*** Dataset records
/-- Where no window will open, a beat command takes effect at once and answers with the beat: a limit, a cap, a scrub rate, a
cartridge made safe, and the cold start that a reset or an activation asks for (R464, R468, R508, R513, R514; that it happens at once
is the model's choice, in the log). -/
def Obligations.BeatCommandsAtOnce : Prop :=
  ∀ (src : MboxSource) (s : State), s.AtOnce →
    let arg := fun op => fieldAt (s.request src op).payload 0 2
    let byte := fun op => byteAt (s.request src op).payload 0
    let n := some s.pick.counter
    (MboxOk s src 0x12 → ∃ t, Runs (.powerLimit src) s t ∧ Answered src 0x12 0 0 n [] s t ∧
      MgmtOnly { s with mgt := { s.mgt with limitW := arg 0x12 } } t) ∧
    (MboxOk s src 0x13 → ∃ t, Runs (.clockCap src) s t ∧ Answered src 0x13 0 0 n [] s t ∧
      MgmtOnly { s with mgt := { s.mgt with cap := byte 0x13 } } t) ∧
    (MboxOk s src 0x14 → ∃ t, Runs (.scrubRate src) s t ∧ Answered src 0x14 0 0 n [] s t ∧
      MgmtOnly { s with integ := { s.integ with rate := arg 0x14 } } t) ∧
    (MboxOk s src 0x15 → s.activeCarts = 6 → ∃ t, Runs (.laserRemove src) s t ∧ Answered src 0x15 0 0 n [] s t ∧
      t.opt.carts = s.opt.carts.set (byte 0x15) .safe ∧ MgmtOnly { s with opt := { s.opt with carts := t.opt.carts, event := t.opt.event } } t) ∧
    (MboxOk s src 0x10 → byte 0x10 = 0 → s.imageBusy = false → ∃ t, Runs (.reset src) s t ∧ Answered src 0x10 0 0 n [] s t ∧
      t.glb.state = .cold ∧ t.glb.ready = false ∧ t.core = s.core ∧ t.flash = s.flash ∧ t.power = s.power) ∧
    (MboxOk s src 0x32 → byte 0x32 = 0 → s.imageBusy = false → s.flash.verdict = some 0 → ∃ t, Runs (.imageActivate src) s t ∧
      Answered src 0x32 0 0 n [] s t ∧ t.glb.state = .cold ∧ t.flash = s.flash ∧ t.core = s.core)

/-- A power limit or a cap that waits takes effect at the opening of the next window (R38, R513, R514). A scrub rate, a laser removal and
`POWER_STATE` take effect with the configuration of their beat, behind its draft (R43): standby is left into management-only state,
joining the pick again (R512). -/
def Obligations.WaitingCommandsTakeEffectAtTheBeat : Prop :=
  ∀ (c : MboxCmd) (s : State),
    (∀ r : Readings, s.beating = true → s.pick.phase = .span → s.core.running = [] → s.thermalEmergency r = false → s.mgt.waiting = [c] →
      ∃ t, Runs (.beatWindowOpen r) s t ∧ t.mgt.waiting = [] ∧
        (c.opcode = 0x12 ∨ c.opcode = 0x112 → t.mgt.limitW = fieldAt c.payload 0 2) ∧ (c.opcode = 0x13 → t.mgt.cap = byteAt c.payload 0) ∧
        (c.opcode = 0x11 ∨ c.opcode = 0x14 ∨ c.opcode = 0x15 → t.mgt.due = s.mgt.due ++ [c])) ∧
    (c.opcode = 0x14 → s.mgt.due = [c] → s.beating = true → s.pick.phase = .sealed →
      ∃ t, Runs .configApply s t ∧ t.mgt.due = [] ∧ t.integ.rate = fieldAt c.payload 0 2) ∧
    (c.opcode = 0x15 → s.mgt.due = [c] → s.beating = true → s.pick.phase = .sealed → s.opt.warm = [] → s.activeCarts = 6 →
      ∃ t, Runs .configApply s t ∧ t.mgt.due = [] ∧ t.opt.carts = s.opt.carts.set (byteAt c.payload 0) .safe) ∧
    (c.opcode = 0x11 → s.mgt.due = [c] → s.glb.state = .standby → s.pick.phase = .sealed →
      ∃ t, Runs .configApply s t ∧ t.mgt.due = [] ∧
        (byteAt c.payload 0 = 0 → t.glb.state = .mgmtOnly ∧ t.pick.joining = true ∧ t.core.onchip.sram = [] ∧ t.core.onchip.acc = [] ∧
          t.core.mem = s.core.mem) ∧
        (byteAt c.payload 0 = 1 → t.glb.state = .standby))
******
Action item:
Copy each line from the records above that includes the string "request".

Exercise result:
    let arg := fun op => fieldAt (s.request src op).payload 0 2
    let byte := fun op => byteAt (s.request src op).payload 0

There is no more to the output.